Supplied records section start

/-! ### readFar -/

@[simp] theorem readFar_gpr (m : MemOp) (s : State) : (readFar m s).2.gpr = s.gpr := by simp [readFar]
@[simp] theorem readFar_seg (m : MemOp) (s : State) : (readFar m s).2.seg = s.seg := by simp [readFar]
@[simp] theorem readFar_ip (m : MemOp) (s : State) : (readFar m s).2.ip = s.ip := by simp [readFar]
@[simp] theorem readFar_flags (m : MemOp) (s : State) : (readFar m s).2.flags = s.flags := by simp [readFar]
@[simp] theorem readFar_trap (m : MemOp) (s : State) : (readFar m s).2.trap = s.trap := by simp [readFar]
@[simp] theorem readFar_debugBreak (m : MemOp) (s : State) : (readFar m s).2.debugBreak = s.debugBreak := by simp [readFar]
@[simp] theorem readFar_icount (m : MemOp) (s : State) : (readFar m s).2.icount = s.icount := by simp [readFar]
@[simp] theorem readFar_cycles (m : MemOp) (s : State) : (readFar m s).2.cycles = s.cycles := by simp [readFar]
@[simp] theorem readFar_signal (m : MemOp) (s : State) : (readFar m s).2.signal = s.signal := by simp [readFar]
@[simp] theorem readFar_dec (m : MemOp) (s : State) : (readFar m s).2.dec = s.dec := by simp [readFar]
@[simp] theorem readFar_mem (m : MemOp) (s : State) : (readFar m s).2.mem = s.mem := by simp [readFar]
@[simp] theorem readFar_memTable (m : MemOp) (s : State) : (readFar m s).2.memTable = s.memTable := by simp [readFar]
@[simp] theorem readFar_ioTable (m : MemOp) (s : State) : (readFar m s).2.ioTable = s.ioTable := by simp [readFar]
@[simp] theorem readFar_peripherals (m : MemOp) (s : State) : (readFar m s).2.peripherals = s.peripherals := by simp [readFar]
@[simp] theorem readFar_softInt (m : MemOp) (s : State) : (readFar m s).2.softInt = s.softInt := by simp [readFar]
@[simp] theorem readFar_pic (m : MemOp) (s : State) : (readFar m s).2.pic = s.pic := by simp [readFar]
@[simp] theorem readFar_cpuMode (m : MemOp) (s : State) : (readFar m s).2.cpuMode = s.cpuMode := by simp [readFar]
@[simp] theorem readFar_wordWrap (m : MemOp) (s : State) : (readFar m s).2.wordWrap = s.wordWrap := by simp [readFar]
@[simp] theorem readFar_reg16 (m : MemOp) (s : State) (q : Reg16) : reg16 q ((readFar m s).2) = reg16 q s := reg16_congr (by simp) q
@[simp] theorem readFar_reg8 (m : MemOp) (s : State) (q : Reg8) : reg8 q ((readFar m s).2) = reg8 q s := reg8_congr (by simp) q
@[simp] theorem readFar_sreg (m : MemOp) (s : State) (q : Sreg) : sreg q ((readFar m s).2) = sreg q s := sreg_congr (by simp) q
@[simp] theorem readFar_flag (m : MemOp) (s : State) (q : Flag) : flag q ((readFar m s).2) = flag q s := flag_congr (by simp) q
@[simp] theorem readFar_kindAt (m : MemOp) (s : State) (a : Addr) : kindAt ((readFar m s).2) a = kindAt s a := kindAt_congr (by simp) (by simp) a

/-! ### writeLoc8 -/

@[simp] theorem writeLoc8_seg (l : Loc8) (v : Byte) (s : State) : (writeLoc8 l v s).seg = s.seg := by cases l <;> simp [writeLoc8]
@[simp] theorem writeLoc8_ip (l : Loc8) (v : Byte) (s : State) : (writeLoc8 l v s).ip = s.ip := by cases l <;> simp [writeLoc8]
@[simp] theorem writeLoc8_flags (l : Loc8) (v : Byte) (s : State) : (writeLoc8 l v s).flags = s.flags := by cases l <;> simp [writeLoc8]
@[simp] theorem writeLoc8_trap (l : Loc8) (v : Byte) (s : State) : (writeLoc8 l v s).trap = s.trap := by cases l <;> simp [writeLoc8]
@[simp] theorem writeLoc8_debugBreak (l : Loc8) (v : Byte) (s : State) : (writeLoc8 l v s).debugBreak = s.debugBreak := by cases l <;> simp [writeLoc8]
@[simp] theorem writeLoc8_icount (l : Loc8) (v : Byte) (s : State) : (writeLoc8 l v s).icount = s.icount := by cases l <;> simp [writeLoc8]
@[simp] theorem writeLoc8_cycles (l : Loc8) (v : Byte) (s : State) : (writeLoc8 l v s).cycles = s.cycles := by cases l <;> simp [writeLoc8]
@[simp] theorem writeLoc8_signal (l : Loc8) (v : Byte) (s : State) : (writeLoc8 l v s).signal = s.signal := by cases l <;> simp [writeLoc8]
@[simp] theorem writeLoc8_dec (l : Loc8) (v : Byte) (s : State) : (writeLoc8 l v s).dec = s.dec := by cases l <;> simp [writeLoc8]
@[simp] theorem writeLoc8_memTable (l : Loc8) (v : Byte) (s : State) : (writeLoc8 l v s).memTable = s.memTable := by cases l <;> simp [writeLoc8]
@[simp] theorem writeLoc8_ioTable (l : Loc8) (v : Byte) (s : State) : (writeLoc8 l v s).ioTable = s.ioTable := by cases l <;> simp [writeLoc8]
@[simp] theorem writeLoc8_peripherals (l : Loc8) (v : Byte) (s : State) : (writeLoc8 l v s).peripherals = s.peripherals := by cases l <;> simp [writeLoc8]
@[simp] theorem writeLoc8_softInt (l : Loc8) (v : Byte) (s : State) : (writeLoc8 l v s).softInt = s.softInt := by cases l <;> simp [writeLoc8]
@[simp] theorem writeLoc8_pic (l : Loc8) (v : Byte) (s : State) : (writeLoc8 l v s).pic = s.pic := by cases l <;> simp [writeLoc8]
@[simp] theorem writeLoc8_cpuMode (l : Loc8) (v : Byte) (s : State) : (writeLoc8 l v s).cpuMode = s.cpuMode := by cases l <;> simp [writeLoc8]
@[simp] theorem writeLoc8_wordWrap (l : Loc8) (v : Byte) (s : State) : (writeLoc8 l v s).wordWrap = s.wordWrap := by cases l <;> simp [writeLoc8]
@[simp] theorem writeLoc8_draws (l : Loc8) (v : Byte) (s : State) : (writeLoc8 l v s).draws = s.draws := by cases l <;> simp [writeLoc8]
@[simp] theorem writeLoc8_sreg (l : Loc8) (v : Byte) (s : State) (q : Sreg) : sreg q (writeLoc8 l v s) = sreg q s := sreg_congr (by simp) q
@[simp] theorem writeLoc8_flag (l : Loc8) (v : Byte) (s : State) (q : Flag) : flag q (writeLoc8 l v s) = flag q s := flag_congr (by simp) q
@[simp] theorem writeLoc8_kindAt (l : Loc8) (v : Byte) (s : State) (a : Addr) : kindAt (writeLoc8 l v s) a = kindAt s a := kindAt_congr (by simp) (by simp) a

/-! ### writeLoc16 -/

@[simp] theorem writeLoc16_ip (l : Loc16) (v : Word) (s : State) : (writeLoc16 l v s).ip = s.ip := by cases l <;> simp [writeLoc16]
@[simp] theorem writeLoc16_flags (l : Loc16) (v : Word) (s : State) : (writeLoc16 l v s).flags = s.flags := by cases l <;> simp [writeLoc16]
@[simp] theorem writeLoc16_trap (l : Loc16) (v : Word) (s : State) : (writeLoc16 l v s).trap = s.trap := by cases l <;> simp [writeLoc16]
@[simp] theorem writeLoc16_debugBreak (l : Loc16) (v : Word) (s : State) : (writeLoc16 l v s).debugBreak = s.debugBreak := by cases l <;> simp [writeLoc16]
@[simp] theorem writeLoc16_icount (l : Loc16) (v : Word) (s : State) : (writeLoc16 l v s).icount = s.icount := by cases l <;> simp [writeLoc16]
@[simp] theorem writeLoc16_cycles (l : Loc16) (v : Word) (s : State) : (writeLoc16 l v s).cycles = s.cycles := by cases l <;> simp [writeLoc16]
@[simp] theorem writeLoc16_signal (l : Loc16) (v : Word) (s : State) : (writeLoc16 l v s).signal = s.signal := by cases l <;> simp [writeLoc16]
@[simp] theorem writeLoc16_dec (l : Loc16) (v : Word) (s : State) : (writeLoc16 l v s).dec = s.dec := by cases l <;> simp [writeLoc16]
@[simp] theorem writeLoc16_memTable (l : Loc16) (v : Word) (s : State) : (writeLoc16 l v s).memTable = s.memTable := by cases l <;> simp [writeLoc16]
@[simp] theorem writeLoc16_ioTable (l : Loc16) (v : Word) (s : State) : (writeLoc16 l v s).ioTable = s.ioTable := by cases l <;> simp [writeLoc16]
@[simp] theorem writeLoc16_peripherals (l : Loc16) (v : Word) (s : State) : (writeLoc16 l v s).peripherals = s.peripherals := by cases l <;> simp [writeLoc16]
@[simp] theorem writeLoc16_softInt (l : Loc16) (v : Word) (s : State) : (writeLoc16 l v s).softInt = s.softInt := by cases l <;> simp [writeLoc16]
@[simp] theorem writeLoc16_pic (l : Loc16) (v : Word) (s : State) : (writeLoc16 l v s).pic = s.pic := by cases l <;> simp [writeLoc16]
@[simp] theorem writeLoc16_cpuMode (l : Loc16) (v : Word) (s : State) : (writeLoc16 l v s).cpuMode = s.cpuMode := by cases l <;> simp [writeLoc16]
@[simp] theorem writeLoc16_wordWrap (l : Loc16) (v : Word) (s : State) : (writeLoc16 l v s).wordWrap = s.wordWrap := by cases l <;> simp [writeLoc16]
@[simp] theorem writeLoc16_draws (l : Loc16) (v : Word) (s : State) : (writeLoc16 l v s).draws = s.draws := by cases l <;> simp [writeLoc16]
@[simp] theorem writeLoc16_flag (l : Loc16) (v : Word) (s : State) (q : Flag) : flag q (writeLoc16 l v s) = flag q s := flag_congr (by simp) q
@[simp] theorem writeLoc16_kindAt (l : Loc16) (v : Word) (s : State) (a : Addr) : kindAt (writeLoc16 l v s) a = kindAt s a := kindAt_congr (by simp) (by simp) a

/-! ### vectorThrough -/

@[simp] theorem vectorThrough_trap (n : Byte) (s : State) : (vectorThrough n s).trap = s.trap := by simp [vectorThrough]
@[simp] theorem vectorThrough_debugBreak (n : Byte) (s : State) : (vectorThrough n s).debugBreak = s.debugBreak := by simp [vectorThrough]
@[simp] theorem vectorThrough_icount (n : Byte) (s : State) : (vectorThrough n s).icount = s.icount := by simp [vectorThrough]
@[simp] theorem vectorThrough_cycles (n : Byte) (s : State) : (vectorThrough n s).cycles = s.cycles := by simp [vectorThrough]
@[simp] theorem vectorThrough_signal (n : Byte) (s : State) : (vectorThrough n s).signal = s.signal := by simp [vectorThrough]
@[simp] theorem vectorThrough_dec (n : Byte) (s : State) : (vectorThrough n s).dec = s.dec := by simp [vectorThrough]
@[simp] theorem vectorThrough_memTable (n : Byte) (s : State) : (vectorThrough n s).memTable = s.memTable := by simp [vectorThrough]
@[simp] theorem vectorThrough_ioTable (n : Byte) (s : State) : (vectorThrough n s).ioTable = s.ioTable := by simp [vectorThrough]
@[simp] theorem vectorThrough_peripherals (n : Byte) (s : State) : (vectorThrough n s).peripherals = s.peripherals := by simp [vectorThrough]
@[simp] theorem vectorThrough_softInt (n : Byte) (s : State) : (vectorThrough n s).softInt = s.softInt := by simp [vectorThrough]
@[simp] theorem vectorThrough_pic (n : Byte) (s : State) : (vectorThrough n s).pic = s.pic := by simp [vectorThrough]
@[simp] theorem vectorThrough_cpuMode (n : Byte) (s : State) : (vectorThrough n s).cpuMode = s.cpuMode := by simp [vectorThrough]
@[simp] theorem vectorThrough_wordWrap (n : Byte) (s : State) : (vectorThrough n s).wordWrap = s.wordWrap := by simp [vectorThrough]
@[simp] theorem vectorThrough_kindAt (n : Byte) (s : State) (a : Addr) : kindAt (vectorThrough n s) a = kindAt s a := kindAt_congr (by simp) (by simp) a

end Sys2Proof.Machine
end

Supplied records section end
Supplied records section start

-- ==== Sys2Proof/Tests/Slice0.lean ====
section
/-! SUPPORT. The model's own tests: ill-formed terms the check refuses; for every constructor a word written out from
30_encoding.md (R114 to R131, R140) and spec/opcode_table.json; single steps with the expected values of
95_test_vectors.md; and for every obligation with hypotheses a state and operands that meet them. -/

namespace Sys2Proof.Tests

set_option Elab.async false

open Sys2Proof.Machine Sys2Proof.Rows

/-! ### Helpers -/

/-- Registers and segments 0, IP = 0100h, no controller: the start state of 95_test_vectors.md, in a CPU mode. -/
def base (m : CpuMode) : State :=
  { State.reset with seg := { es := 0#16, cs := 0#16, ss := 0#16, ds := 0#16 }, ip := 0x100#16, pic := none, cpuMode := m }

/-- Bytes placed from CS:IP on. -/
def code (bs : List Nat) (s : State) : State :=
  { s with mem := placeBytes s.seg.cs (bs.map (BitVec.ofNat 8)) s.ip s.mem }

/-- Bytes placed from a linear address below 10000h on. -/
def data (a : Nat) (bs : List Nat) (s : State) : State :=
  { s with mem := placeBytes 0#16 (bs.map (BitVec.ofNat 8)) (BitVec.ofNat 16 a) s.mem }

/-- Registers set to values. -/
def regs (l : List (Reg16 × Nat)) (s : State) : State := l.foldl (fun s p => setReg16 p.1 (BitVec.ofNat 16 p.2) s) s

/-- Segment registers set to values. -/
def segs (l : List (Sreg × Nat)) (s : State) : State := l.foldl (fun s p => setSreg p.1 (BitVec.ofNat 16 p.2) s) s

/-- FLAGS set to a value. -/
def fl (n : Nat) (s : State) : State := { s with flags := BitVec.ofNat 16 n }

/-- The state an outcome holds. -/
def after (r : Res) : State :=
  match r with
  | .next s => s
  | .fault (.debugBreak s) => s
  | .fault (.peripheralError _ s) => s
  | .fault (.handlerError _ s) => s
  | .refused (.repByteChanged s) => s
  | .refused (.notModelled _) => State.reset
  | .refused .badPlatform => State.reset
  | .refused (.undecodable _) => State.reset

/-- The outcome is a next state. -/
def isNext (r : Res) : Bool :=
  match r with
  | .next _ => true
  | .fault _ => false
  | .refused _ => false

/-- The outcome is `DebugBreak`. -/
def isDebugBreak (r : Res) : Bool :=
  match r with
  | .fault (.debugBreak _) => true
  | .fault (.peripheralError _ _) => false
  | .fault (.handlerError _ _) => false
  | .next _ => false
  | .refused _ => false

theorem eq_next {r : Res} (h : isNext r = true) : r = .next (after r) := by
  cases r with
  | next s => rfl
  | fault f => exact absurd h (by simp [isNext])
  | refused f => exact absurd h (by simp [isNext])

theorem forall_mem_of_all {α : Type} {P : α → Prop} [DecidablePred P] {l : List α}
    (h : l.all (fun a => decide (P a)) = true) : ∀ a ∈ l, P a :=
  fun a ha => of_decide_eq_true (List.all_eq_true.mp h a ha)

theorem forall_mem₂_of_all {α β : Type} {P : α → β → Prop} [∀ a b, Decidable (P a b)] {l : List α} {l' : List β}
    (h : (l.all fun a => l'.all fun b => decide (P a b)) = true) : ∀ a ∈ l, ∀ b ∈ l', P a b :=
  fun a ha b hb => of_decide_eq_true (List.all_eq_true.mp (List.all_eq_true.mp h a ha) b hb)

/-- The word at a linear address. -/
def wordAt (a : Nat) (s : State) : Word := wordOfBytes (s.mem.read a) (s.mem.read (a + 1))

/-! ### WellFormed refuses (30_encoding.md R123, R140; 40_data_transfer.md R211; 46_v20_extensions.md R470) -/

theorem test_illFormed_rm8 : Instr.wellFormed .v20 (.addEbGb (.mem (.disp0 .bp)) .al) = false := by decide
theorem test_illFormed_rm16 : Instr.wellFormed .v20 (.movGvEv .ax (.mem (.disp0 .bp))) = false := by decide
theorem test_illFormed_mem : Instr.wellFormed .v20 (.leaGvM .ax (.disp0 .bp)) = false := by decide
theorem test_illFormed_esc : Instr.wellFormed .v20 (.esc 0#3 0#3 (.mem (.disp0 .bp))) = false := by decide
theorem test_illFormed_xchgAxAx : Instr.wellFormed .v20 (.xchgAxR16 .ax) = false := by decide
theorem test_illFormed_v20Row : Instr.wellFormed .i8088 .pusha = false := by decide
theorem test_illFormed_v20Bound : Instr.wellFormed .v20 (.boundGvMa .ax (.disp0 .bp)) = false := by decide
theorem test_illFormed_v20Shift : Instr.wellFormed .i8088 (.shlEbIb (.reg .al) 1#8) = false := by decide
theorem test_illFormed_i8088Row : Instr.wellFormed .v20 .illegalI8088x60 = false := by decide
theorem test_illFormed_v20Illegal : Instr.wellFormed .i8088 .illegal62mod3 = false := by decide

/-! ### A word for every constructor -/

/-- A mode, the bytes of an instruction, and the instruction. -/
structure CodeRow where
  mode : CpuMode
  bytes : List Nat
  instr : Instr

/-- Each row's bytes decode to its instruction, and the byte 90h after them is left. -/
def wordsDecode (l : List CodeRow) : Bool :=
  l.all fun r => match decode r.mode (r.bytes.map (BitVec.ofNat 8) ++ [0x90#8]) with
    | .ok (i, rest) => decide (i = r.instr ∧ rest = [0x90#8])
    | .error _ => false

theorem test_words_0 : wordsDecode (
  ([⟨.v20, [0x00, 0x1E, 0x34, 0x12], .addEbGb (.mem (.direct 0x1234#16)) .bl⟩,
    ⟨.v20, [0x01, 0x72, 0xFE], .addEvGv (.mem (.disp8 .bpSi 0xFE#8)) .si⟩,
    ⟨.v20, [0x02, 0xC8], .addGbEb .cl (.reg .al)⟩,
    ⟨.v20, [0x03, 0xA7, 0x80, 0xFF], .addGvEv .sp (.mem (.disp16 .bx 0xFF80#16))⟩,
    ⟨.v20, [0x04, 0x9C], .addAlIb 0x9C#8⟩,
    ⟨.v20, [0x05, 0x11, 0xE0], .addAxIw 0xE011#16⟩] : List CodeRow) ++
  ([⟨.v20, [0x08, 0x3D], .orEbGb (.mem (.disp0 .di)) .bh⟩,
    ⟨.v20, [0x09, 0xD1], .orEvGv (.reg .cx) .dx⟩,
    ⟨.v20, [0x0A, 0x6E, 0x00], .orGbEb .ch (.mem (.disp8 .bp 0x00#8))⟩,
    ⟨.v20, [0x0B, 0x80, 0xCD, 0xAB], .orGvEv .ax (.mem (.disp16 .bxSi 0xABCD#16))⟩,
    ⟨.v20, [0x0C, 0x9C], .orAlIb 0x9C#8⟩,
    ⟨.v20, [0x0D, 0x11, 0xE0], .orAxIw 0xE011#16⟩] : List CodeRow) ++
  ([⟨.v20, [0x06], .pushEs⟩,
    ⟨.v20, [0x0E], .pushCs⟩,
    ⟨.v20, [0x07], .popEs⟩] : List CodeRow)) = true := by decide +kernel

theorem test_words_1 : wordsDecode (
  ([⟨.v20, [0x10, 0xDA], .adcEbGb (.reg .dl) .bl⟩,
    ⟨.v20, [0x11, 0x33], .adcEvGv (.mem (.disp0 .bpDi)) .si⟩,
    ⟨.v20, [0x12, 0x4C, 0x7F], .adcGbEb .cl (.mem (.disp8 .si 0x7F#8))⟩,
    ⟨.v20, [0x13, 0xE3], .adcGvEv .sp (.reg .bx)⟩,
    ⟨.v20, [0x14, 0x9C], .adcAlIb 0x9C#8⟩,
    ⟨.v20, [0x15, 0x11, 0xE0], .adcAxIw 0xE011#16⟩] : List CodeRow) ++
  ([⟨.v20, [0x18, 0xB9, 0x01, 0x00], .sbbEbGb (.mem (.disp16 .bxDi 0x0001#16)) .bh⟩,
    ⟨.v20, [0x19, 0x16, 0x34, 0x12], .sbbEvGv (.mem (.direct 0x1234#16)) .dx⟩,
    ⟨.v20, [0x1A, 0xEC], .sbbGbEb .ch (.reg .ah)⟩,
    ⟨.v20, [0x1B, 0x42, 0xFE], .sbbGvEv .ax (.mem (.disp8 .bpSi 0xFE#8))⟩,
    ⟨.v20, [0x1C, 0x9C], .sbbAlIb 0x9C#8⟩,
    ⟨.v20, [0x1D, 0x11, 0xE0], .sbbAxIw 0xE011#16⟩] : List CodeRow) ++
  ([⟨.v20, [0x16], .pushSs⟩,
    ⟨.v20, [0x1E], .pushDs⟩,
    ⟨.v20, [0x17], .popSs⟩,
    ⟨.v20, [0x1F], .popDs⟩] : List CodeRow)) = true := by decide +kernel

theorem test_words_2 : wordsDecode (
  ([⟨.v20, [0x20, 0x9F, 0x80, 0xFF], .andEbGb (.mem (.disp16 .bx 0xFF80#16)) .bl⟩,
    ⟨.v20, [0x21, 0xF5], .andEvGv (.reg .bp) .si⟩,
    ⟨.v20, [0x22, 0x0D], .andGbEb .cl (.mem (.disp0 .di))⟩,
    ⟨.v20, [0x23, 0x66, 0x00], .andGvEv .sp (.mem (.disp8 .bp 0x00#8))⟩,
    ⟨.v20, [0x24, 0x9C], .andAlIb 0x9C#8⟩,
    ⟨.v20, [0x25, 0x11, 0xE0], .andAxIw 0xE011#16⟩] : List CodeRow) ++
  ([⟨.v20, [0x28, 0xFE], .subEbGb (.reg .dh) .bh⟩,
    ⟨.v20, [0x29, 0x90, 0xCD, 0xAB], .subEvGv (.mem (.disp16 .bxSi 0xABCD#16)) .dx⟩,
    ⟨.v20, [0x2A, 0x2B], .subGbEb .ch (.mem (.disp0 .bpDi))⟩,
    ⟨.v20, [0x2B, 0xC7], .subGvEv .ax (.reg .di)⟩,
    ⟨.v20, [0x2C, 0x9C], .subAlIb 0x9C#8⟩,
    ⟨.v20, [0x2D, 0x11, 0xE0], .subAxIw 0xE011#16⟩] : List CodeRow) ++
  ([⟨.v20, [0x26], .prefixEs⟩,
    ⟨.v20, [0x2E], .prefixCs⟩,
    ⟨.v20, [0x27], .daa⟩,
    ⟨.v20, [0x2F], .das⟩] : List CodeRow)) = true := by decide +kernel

Supplied records section end
Supplied records section start

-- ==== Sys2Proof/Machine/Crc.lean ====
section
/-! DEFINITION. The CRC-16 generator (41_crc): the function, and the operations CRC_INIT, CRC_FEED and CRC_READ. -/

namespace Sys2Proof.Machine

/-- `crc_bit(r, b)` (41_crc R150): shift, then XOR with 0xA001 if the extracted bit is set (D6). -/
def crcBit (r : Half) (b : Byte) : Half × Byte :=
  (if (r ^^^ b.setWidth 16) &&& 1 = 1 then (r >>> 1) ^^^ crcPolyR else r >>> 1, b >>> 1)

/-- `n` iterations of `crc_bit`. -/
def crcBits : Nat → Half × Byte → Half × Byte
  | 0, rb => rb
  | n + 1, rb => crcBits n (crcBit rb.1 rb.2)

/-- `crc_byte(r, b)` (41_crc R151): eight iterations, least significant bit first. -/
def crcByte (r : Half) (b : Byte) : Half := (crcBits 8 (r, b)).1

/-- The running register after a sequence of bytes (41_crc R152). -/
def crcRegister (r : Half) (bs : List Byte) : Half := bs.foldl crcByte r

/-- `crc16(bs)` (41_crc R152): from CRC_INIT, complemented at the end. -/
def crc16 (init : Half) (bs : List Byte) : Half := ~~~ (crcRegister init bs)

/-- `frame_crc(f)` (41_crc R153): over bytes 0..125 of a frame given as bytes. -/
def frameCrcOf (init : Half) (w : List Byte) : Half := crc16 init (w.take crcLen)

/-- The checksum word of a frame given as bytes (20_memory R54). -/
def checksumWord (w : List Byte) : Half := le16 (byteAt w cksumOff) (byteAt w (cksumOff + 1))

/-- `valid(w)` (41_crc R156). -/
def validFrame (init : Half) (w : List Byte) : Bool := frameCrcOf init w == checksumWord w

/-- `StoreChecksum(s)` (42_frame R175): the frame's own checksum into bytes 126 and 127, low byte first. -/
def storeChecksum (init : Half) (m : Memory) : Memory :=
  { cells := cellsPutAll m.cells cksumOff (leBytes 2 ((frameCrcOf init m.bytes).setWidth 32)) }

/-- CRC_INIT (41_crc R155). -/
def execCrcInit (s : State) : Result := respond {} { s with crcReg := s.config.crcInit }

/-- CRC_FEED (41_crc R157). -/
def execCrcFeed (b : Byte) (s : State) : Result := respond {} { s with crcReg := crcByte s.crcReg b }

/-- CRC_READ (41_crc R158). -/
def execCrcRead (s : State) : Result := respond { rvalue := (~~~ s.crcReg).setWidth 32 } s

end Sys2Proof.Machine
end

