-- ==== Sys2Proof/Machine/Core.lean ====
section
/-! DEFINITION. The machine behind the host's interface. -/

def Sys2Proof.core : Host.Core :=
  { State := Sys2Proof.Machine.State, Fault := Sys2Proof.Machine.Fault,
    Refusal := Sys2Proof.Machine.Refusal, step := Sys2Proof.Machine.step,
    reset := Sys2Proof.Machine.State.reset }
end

Supplied records section end

Goal of the exercise> Copy out the range of lines above starting at the line with "0xE0], .subAxIw 0xE011#16⟩] : List CodeRow) ++" and ending at the line with "[0x2F], .das⟩] : List", exactly and including both.

Task output>
    ⟨.v20, [0x2D, 0x11, 0xE0], .subAxIw 0xE011#16⟩] : List CodeRow) ++
  ([⟨.v20, [0x26], .prefixEs⟩,
    ⟨.v20, [0x2E], .prefixCs⟩,
    ⟨.v20, [0x27], .daa⟩,
    ⟨.v20, [0x2F], .das⟩] : List CodeRow)) = true := by decide +kernel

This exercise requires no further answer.